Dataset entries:
/-! ### stopPatrol -/

@[simp] theorem stopPatrol_link (s : State) : (stopPatrol s).link = s.link := rfl
@[simp] theorem stopPatrol_dem (s : State) : (stopPatrol s).dem = s.dem := rfl
@[simp] theorem stopPatrol_rgt (s : State) : (stopPatrol s).rgt = s.rgt := rfl
@[simp] theorem stopPatrol_cod (s : State) : (stopPatrol s).cod = s.cod := rfl
@[simp] theorem stopPatrol_dht (s : State) : (stopPatrol s).dht = s.dht := rfl
@[simp] theorem stopPatrol_rpq (s : State) : (stopPatrol s).rpq = s.rpq := rfl
@[simp] theorem stopPatrol_sls (s : State) : (stopPatrol s).sls = s.sls := rfl
@[simp] theorem stopPatrol_fcu (s : State) : (stopPatrol s).fcu = s.fcu := rfl
@[simp] theorem stopPatrol_psc_profiles (s : State) :
    (stopPatrol s).psc.profiles = s.psc.profiles := rfl
@[simp] theorem stopPatrol_psc_phase (s : State) :
    (stopPatrol s).psc.phase = s.psc.phase := rfl
@[simp] theorem stopPatrol_psc_tickCountdown (s : State) :
    (stopPatrol s).psc.tickCountdown = s.psc.tickCountdown := rfl
@[simp] theorem stopPatrol_psc_running (s : State) :
    (stopPatrol s).psc.running = false := rfl
@[simp] theorem stopPatrol_psc_cursor (s : State) :
    (stopPatrol s).psc.cursor = s.psc.cursor := rfl
@[simp] theorem stopPatrol_psc_cursorPhase (s : State) :
    (stopPatrol s).psc.cursorPhase = .untested := rfl
@[simp] theorem stopPatrol_psc_wholeSweep (s : State) :
    (stopPatrol s).psc.wholeSweep = s.psc.wholeSweep := rfl
@[simp] theorem stopPatrol_psc_passVisited (s : State) :
    (stopPatrol s).psc.passVisited = s.psc.passVisited := rfl
@[simp] theorem stopPatrol_psc_credit (s : State) :
    (stopPatrol s).psc.credit = s.psc.credit := rfl
@[simp] theorem stopPatrol_psc_lagLimit (s : State) :
    (stopPatrol s).psc.lagLimit = s.psc.lagLimit := rfl
@[simp] theorem stopPatrol_psc_steal (s : State) :
    (stopPatrol s).psc.steal = s.psc.steal := rfl
@[simp] theorem stopPatrol_psc_lagging (s : State) :
    (stopPatrol s).psc.lagging = s.psc.lagging := rfl
@[simp] theorem stopPatrol_drp (s : State) : (stopPatrol s).drp = s.drp := rfl
@[simp] theorem stopPatrol_mgu (s : State) : (stopPatrol s).mgu = s.mgu := rfl
@[simp] theorem stopPatrol_stamp (s : State) : (stopPatrol s).stamp = s.stamp := rfl
@[simp] theorem stopPatrol_pending (s : State) : (stopPatrol s).pending = s.pending := rfl
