-- ==== Sys2Proof/Tests/Slice0.lean ====
section
/-! SUPPORT. Tests: commands that cannot be sent, the manual's worked examples, and for every statement with
hypotheses a state that meets them. -/

namespace Sys2Proof.Tests

-- One theorem after another: each waits for the kernel, and waiting in parallel takes a thread apiece.
set_option Elab.async false

open Sys2Proof.Machine

/-! ## States -/

/-- What a test asks of the next state. -/
def after (o : Host.Outcome State Fault Refusal) (p : State → Bool) : Bool :=
  match o with
  | .next t => p t
  | _ => false

/-- A part of one rank with the link ACTIVE, rank 0 ONLINE and the cursor at its index 0. -/
def ready : State :=
  { State.reset with
    link := { State.reset.link with state := .active }
    psc := { State.reset.psc with cursor := some ⟨0, 0⟩, wholeSweep := true }
    drp := { State.reset.drp with
      ranks := setAt State.reset.drp.ranks 0 ⟨.online, false, 0, some 36⟩ } }

/-- The requests of a state replaced, with a stamp above their names. -/
def withRequests (l : List Request) (s : State) : State :=
  { s with dem := { s.dem with requests := l }, stamp := 100 }

/-- A QUEUED management request with tag 9. -/
def request (kind : Nat) (args : List Byte) : Request :=
  { id := 50, tag := 9, body := .manage kind args, phase := .queued, age := 50, cls := none,
    hold := none, orphan := false }

/-- A state in which that request waits alone. -/
def asked (kind : Nat) (args : List Byte) (s : State) : State := withRequests [request kind args] s

theorem taken_asked {kind : Nat} {args : List Byte} {s : State} (hp : s.link.por = false)
    (ha : s.link.state = .active) (hr : s.mgu.coreReset = none)
    (hc : takeCheck kind args s = none) :
    Taken kind args (request kind args) (asked kind args s) :=
  { released := hp, active := ha, oldest := rfl
    notReset := fun c h => by have : s.mgu.coreReset = some c := h; rw [hr] at this; cases this
    passes := hc, named := rfl, buffered := rfl, unheld := rfl }

theorem test_ready_sound : Sound ready where
  credit := by unfold CreditBounded; decide +kernel
  history := by unfold HistoryBounded; decide +kernel
  link := by unfold Link.Fits; decide +kernel
  devices := by unfold DevicesFit DeviceEntry.Fits; decide +kernel
  marks := by unfold OneMarkPerRank; decide +kernel
  buffer := by unfold BufferFits; decide +kernel
  named := by unfold RequestsNamed; decide +kernel
  queued := by unfold QueuedFit; decide +kernel
  holds := by unfold HoldSetFits; decide +kernel
  repairs := by unfold RepairQueueFits; decide +kernel
  slots := by
    intro i hi j hj a h
    have : ∀ i < 32, slotAt ready i = .free := by decide +kernel
    rw [this i hi] at h; cases h
  holder := fun e he => by cases he
  cursor := by show rankState ready 0 = .online ∧ 0 < depth ready; decide +kernel
  ranks := by unfold RanksFitStraps; decide +kernel
  settings := by
    unfold SettingsInRange Profile.InRange
    have noInjection : ∀ i < 2, getAt ready.cod.injections i none = none := by decide +kernel
    have armed : ∀ i < 2, ∀ e, getAt ready.cod.injections i none = some e → 1 ≤ e.count ∧ e.count ≤ 255 := by
      intro i hi e he; rw [noInjection i hi] at he; cases he
    repeat' refine And.intro ?_ ?_
    all_goals first
      | exact armed
      | decide +kernel
  counters := by unfold Counters.Bounded; decide +kernel

theorem asked_sound (kind : Nat) (args : List Byte) : Sound (asked kind args ready) where
  credit := test_ready_sound.credit
  history := test_ready_sound.history
  link := test_ready_sound.link
  devices := test_ready_sound.devices
  marks := test_ready_sound.marks
  buffer := ⟨by simp [bufferedRequests, asked, withRequests, request],
    by simp [bufferedRequests, asked, withRequests, request]⟩
  named := ⟨by simp [asked, withRequests, request], by simp [asked, withRequests, request]⟩
  queued := by intro r hr _; rw [List.mem_singleton.mp hr]; exact ⟨rfl, rfl, rfl⟩
  holds := test_ready_sound.holds
  repairs := ⟨test_ready_sound.repairs.1, test_ready_sound.repairs.2.1, test_ready_sound.repairs.2.2.1,
    fun e he => by cases he⟩
  slots := test_ready_sound.slots
  holder := fun e he => by cases he
  cursor := test_ready_sound.cursor
  ranks := test_ready_sound.ranks
  settings := test_ready_sound.settings
  counters := test_ready_sound.counters

/-- A line of rank 0. -/
def line : LineAddr := ⟨0, 0x100⟩

/-- Data whose first byte is 1, as in the example of 1.9.1. -/
def data : Line := zeroLine.set 0 1

/-- The data of a slot, its storage in this condition. -/
def storedAs (x : Storage) : StoredLine := ⟨data, x, zeroLine⟩

/-- The data of a slot, sound. -/
def stored : StoredLine := storedAs .sound

/-- A READ of the line, a WRITE to it, and a MASKED_WRITE of bytes 8 to 15, with tag 5. -/
def readFrame : List Byte := hostFrame 5 (.read line)
def writeFrame : List Byte := hostFrame 5 (.write line data)
def maskedFrame (mask : ByteMask) : List Byte := hostFrame 5 (.maskedWrite line mask data)

/-- A repair entry for the line. -/
def entry (kind : RepairKind) (state : RepairState) : RepairEntry :=
  { id := 10, line := line, kind := kind, data := data, verify := false, replayed := false, state := state,
    retired := false }

/-- The queue holds that entry alone. -/
def withEntry (kind : RepairKind) (state : RepairState) (s : State) : State :=
  { s with rpq := { entries := [entry kind state] }, stamp := 100 }

/-- A demand request with tag 9 that is STARTED for the line. -/
def started (body : RequestBody) (phase : Phase) : Request :=
  { id := 50, tag := 9, body := body, phase := phase, age := 60, cls := some ⟨none, .standard, 6⟩,
    hold := some (.line line), orphan := false }

/-- It stands alone in the buffer, its line held. -/
def busyWith (body : RequestBody) (phase : Phase) (s : State) : State :=
  { s with dem := { requests := [started body phase], holdSet := [.line line], completions := [] }
           stamp := 100 }

/-- A demand request with tag 7 that is QUEUED. -/
def queued (body : RequestBody) : Request :=
  { started body .queued with id := 51, tag := 7, hold := none, cls := none }

/-- It waits beside what the buffer holds. -/
def waitingFor (body : RequestBody) (s : State) : State := withRequests (s.dem.requests ++ [queued body]) s

/-- An operation on the line at DRAM. -/
def granted (op : PortOp) (s : State) : State :=
  { s with drp := { s.drp with port := some ⟨op, line, some ⟨none, .standard, 6⟩, none, false⟩ } }

/-- The part is HALTED for an error in device entry 21. -/
def halted (s : State) : State := { s with fcu := { s.fcu with halted := some ⟨.health, 21⟩ } }

/-- The link in another state. -/
def linkIn (x : LinkState) (s : State) : State := { s with link := { s.link with state := x } }

/-- The patrol is running with its cursor on the line as the visit line, and this much credit. -/
def patrolling (credit : Nat) (s : State) : State :=
  { s with psc := { s.psc with
      running := true, cursor := some line, cursorPhase := .visitLine ⟨none, .standard, 6⟩, credit := credit } }

theorem let_in {tag : Byte} {body : RequestBody} {s : State}
    (hb : goodFrame (hostFrame tag body) = true) (hp : s.link.por = false := by decide +kernel)
    (ha : s.link.state = .active := by decide +kernel)
    (hr : s.mgu.coreReset = none := by decide +kernel)
    (hd : s.dem.requests = [] := by decide +kernel) : LetIn (hostFrame tag body) s :=
  { released := hp, active := ha, good := hb, noReset := hr
    room := by simp [bufferedRequests, hd]
    free := by simp [bufferedRequests, hd]
    named := by simp [hd] }

/-- A frame is let in beside requests with another tag. -/
theorem let_in_beside {frame : List Byte} {s : State} (hb : goodFrame frame = true)
    (h : s.link.por = false ∧ s.link.state = .active ∧ s.mgu.coreReset = none ∧
      (bufferedRequests s).length < 32 ∧ (∀ r ∈ bufferedRequests s, r.tag ≠ frameTag frame) ∧
      ∀ r ∈ s.dem.requests, r.id < s.stamp := by decide +kernel) : LetIn frame s :=
  ⟨h.1, h.2.1, hb, h.2.2.2.1, h.2.2.2.2.1, h.2.2.1, h.2.2.2.2.2⟩

theorem everyStorage {P : Storage → Prop} (h : P .sound) (k : P .singleBit) (l : P .uncorrectable) : ∀ x, P x :=
  fun x => by cases x <;> assumption

theorem everyBool {P : Bool → Prop} (h : P false) (k : P true) : ∀ b, P b := fun b => by cases b <;> assumption

theorem recordsReady {s : State}
    (h : (recordAt s .a).strike = .sound ∧ (recordAt s .b).strike = .sound := by decide +kernel) :
    RecordsReady s := fun x => by cases x <;> simp [h]

theorem tablesSound {s : State}
    (hr : ∀ i < 16, (regionAt s i).storage = .sound := by decide +kernel)
    (hp : (storedProfile s s.psc.phase).storage = .sound := by decide +kernel) : PatrolTablesSound s := ⟨hr, hp⟩

/-- The test of a line that is not skipped. -/
theorem visits {a : LineAddr} {visited : Bool} {s : State}
    (h : holder a s = .none ∧ (classify a s).cls ≠ .exempt := by decide +kernel) :
    ∃ run, SkipRun s a visited run := ⟨_, .visit a visited (by unfold Skipped; simp [h])⟩

/-- The test of a held line, and of the line behind it. -/
theorem skips {a : LineAddr} (b : LineAddr) {visited : Bool} {s : State}
    (h : holder a s ≠ .none ∧ b.rank = a.rank ∧ b.index.toNat = a.index.toNat + 1 ∧
      b.index.toNat < depth s := by decide +kernel)
    (hb : ∃ run, SkipRun s b visited run) : ∃ run, SkipRun s a visited run :=
  ⟨hb.choose, .skip a b visited hb.choose (.inl h.1) h.2.1 h.2.2.1 h.2.2.2 hb.choose_spec⟩

/-- The test of the held last line of a rank, before which a line was visited, or none. -/
theorem endsPass {a : LineAddr} {visited : Bool} {s : State} (q : Nat)
    (h : holder a s ≠ .none ∧ a.index.toNat + 1 = depth s ∧
      (∀ d < 10, (deviceAt s (entryNumber (rankOf a) d)).storage = .sound) ∧
      ([(rankOf a + 1) % 4, (rankOf a + 2) % 4, (rankOf a + 3) % 4, rankOf a].find? fun p =>
        decide (rankState s p = .online)) = some q := by decide +kernel)
    (hb : ∃ run, SkipRun s (lineAt q 0) false run) : ∃ run, SkipRun s a visited run := by
  cases visited
  · exact ⟨_, .putOff a q (.inl h.1) h.2.1 h.2.2.1 h.2.2.2⟩
  · exact ⟨_, .goOn a q hb.choose (.inl h.1) h.2.1 h.2.2.1 h.2.2.2 hb.choose_spec⟩

theorem startable {a : LineAddr} {s : State} (h : HoldKey.line a ∉ s.dem.holdSet := by decide +kernel)
    (hq : portHolds (.line a) s = false := by decide +kernel)
    (hf : queuedBefore (.line a) s = false := by decide +kernel)
    (hh : s.fcu.halted = none := by decide +kernel)
    (hi : a.index.toNat < depth s := by decide +kernel)
    (ho : rankState s (rankOf a) = .online := by decide +kernel)
    (hl : s.cod.loopLine = none := by decide +kernel)
    (hr : ∀ i < 16, (regionAt s i).storage = .sound := by decide +kernel) : Startable a s :=
  { free := h, quiet := hq, first := hf, served := hh, inside := hi, online := ho, loopOff := hl
    regions := hr }

theorem test_read_frame_is_good : goodFrame readFrame = true ∧ frameBody readFrame = .read line := by
  decide +kernel

theorem test_write_frame_is_good : goodFrame writeFrame = true ∧ frameBody writeFrame = .write line data :=
  ⟨goodFrame_checked _ _ (by decide +kernel), by decide +kernel⟩

theorem good_masked (mask : ByteMask) : goodFrame (maskedFrame mask) = true :=
  goodFrame_checked _ _ (by simp [length_packedAddress, length_packedMask]; rfl)

theorem taken {kind : Nat} {args : List Byte} {s : State}
    (hp : s.link.por = false := by decide +kernel) (ha : s.link.state = .active := by decide +kernel)
    (hr : s.mgu.coreReset = none := by decide +kernel)
    (hc : takeCheck kind args s = none := by decide +kernel) :
    Taken kind args (request kind args) (asked kind args s) := taken_asked hp ha hr hc

/-- The classification that a line of no region has in these states. -/
def plain : Classification := ⟨none, .standard, 6⟩

/-- The operation that `granted` puts at DRAM. -/
def read (op : PortOp) : Granted := ⟨op, line, some plain, none, false⟩

/-- The encoding of `data` with bit 0 of D2 flipped in C0. -/
def flipped : RawLine := (encode data).set 0 ((encode data)[0].set 2 1)

/-- A raw line with two devices wrong in C0. -/
def twoWrong : RawLine := zeroRaw.set 0 ((zeroRaw[0].set 1 1).set 6 1)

§ EXERCISE BRIEF: Would you copy out exactly the lines above that start at the one containing "(stopPatrol s).psc.phase = s.psc.phase" and end at the one containing "(stopPatrol s).psc.lagging = s.psc.lagging", inclusive?

§ TASK RESULT:
    (stopPatrol s).psc.phase = s.psc.phase := rfl
@[simp] theorem stopPatrol_psc_tickCountdown (s : State) :
    (stopPatrol s).psc.tickCountdown = s.psc.tickCountdown := rfl
@[simp] theorem stopPatrol_psc_running (s : State) :
    (stopPatrol s).psc.running = false := rfl
@[simp] theorem stopPatrol_psc_cursor (s : State) :
    (stopPatrol s).psc.cursor = s.psc.cursor := rfl
@[simp] theorem stopPatrol_psc_cursorPhase (s : State) :
    (stopPatrol s).psc.cursorPhase = .untested := rfl
@[simp] theorem stopPatrol_psc_wholeSweep (s : State) :
    (stopPatrol s).psc.wholeSweep = s.psc.wholeSweep := rfl
@[simp] theorem stopPatrol_psc_passVisited (s : State) :
    (stopPatrol s).psc.passVisited = s.psc.passVisited := rfl
@[simp] theorem stopPatrol_psc_credit (s : State) :
    (stopPatrol s).psc.credit = s.psc.credit := rfl
@[simp] theorem stopPatrol_psc_lagLimit (s : State) :
    (stopPatrol s).psc.lagLimit = s.psc.lagLimit := rfl
@[simp] theorem stopPatrol_psc_steal (s : State) :
    (stopPatrol s).psc.steal = s.psc.steal := rfl
@[simp] theorem stopPatrol_psc_lagging (s : State) :
    (stopPatrol s).psc.lagging = s.psc.lagging := rfl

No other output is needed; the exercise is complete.